[Records to process — start]

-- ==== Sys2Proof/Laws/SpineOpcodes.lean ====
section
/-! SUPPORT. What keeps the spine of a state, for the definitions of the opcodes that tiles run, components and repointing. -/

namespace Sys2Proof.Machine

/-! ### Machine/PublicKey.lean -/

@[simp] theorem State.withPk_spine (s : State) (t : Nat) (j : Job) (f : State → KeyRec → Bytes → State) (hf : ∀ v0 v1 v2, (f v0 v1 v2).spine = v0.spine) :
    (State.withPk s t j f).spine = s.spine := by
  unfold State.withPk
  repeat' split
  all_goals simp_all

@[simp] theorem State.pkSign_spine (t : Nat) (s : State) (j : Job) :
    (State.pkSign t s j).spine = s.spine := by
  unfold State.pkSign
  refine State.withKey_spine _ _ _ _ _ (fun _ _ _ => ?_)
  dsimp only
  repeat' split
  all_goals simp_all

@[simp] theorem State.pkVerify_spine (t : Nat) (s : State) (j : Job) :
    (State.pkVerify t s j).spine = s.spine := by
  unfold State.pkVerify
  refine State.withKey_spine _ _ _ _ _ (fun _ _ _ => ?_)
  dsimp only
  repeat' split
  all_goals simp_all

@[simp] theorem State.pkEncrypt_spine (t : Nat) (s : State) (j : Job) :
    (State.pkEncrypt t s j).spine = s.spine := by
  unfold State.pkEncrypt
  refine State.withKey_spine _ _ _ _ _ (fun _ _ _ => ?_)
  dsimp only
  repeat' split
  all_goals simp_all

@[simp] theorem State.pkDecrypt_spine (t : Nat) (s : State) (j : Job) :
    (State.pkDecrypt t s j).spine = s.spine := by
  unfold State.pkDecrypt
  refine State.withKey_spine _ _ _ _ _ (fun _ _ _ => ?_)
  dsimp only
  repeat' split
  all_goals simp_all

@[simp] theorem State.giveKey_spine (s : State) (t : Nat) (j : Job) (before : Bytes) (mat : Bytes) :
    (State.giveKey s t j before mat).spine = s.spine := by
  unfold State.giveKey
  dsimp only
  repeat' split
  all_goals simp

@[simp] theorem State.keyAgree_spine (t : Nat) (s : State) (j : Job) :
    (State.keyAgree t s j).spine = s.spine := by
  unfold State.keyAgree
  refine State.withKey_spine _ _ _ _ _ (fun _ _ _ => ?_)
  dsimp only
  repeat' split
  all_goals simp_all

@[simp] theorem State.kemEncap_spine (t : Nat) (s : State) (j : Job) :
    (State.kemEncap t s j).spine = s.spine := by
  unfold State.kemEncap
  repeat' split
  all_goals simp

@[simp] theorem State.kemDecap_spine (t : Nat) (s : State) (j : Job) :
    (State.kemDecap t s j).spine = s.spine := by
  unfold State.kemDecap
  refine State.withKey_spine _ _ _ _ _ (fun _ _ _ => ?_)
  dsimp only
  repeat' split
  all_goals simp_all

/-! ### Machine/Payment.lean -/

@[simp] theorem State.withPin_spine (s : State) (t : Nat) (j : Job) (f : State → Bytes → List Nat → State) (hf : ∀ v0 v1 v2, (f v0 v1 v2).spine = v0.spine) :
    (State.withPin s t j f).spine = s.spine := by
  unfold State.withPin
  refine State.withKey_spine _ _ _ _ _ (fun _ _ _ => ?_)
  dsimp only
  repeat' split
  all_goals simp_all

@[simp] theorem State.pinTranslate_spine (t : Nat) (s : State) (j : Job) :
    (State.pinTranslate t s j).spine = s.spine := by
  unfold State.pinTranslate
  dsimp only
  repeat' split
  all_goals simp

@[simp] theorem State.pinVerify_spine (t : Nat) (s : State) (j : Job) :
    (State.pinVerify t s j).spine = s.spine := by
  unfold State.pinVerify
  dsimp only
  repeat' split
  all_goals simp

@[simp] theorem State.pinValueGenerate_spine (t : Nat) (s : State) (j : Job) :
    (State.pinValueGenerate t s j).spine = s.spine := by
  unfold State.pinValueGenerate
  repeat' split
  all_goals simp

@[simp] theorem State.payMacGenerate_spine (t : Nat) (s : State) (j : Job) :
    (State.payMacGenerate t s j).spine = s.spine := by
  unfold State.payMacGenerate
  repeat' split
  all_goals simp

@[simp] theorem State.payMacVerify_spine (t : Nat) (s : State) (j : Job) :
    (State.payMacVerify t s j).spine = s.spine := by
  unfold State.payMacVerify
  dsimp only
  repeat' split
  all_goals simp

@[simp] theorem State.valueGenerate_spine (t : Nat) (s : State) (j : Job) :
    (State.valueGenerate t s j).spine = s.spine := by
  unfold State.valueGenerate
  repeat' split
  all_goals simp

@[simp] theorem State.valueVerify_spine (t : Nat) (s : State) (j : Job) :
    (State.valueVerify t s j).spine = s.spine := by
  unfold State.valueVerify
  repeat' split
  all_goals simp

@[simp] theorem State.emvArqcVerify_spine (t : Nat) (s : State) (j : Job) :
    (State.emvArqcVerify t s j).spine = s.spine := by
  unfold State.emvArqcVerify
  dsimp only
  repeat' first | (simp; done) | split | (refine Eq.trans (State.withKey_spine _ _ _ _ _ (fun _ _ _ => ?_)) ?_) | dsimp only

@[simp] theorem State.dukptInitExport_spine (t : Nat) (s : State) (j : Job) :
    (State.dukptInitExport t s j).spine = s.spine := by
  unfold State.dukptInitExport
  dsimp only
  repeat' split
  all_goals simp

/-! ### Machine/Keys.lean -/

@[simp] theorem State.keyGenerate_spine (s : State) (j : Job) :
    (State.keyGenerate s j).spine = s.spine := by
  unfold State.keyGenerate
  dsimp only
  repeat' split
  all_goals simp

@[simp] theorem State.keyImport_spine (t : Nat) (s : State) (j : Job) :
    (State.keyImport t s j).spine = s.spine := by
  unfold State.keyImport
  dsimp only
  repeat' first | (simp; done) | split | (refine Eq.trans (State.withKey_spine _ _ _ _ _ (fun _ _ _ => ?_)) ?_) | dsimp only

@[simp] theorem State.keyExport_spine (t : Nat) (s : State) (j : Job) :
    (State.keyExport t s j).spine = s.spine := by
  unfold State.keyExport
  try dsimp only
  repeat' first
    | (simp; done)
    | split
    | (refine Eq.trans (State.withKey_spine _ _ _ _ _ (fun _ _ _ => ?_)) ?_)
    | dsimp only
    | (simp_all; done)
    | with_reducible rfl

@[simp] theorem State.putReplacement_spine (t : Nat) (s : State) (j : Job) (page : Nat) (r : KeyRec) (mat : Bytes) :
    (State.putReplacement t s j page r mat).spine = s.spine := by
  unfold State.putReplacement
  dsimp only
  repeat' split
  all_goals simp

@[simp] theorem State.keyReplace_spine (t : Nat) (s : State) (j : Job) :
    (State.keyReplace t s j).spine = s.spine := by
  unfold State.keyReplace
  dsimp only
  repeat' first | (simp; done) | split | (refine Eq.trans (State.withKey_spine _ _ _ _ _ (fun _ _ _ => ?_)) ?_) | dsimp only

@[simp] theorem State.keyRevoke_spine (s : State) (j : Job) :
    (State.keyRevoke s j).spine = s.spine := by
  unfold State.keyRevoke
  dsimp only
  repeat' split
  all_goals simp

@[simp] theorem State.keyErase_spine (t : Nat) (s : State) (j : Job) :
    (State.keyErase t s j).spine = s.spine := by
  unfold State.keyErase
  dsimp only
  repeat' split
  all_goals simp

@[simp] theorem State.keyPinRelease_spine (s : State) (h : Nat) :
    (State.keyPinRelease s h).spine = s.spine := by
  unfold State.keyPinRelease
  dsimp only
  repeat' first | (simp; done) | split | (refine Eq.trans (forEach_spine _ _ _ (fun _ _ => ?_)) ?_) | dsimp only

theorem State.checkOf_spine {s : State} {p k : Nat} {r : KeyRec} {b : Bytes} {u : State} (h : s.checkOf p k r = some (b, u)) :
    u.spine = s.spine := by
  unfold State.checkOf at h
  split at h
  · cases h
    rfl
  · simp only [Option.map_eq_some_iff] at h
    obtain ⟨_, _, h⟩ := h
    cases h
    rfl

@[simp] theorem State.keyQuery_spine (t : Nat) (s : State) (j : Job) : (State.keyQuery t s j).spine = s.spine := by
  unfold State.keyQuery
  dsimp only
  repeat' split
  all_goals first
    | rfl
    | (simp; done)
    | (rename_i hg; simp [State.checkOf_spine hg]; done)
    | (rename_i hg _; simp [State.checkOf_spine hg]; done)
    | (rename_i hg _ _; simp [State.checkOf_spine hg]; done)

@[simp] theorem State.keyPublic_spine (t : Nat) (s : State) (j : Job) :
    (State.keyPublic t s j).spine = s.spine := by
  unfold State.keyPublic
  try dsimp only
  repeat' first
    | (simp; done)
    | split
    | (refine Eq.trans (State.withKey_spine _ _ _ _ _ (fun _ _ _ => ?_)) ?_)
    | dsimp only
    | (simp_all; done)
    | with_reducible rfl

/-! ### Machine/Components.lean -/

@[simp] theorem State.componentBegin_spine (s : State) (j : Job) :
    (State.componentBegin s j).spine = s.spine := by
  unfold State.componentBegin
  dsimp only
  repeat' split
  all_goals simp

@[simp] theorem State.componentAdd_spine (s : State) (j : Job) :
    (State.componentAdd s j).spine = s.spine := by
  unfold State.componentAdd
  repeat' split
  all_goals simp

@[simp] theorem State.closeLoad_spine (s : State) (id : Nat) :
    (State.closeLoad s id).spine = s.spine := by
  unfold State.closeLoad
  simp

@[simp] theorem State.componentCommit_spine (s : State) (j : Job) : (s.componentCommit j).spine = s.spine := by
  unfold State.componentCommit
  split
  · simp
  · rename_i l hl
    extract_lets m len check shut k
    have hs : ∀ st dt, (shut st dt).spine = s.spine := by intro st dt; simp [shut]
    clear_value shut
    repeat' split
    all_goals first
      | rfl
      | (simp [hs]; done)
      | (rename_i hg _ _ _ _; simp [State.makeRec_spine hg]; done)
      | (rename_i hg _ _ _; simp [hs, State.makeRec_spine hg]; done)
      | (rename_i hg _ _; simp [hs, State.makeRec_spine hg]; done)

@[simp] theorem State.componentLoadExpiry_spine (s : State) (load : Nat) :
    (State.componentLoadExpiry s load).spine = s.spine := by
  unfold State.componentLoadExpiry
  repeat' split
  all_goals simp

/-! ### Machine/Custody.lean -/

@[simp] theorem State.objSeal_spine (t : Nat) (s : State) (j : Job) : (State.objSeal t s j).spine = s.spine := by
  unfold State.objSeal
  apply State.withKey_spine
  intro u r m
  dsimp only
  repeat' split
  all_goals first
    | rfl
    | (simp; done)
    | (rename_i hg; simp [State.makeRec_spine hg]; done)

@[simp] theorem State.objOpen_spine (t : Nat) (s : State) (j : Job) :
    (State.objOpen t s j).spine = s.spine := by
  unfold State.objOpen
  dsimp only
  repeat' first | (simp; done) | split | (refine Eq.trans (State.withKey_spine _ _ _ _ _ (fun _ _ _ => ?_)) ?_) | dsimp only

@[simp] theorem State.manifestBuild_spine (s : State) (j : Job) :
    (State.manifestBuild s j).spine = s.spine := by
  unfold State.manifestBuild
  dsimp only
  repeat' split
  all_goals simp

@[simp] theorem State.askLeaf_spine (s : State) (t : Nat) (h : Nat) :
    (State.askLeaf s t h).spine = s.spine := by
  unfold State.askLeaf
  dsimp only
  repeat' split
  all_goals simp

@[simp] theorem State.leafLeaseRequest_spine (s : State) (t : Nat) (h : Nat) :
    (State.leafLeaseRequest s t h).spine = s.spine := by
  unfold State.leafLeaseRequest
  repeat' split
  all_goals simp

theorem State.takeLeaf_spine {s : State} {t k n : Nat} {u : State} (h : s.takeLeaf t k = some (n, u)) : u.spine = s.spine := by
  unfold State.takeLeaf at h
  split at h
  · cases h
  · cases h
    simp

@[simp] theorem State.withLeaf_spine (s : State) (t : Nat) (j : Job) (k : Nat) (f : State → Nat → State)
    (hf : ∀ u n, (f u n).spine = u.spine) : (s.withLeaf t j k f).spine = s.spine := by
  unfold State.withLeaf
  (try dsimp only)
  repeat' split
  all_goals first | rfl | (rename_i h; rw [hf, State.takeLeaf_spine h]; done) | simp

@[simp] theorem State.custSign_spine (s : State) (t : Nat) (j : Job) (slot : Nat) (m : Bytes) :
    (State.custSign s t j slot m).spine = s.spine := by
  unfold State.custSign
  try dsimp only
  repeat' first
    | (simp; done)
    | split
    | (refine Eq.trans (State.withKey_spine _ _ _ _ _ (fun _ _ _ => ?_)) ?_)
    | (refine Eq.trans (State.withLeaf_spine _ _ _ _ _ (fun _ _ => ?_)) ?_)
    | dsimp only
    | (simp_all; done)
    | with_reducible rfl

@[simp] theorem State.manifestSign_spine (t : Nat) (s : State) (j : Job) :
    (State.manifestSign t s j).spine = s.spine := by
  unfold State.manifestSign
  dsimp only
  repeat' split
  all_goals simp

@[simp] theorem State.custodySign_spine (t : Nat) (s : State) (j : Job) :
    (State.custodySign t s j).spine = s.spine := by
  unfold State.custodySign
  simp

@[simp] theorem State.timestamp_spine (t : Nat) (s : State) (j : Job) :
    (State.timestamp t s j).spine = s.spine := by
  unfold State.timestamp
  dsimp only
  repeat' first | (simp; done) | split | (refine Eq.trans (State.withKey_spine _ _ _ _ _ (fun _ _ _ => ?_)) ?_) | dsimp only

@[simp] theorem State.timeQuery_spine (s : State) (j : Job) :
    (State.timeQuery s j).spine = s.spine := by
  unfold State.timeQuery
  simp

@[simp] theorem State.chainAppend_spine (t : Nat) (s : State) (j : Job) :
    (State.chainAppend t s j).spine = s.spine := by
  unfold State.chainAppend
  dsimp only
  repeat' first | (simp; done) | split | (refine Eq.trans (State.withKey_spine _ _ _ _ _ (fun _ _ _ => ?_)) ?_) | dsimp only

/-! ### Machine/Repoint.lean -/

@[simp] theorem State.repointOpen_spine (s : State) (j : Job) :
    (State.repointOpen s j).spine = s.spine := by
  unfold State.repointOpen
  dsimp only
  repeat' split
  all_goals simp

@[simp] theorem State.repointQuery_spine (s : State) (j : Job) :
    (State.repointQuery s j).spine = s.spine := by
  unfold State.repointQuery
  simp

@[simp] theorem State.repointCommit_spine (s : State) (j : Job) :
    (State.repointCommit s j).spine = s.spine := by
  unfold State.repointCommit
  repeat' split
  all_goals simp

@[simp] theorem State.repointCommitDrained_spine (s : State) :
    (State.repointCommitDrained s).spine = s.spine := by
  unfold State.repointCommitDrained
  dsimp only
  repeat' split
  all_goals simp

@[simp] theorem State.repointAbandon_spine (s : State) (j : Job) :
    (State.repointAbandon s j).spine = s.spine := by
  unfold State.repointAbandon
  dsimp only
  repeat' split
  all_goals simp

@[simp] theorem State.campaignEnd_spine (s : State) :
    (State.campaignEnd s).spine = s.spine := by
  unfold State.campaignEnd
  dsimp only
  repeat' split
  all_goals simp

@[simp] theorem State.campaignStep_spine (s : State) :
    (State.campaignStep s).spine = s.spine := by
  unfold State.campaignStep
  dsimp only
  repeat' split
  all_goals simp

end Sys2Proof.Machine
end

[Records to process — finish]

[What the task asks]: Scan the entries above for the line containing "(s.componentCommit j).spine = s.spine := by", and copy it and all lines after it exactly, down to and including the line containing "intro u r m".

[Response area]:
@[simp] theorem State.componentCommit_spine (s : State) (j : Job) : (s.componentCommit j).spine = s.spine := by
  unfold State.componentCommit
  split
  · simp
  · rename_i l hl
    extract_lets m len check shut k
    have hs : ∀ st dt, (shut st dt).spine = s.spine := by intro st dt; simp [shut]
    clear_value shut
    repeat' split
    all_goals first
      | rfl
      | (simp [hs]; done)
      | (rename_i hg _ _ _ _; simp [State.makeRec_spine hg]; done)
      | (rename_i hg _ _ _; simp [hs, State.makeRec_spine hg]; done)
      | (rename_i hg _ _; simp [hs, State.makeRec_spine hg]; done)

@[simp] theorem State.componentLoadExpiry_spine (s : State) (load : Nat) :
    (State.componentLoadExpiry s load).spine = s.spine := by
  unfold State.componentLoadExpiry
  repeat' split
  all_goals simp

/-! ### Machine/Custody.lean -/

@[simp] theorem State.objSeal_spine (t : Nat) (s : State) (j : Job) : (State.objSeal t s j).spine = s.spine := by
  unfold State.objSeal
  apply State.withKey_spine
  intro u r m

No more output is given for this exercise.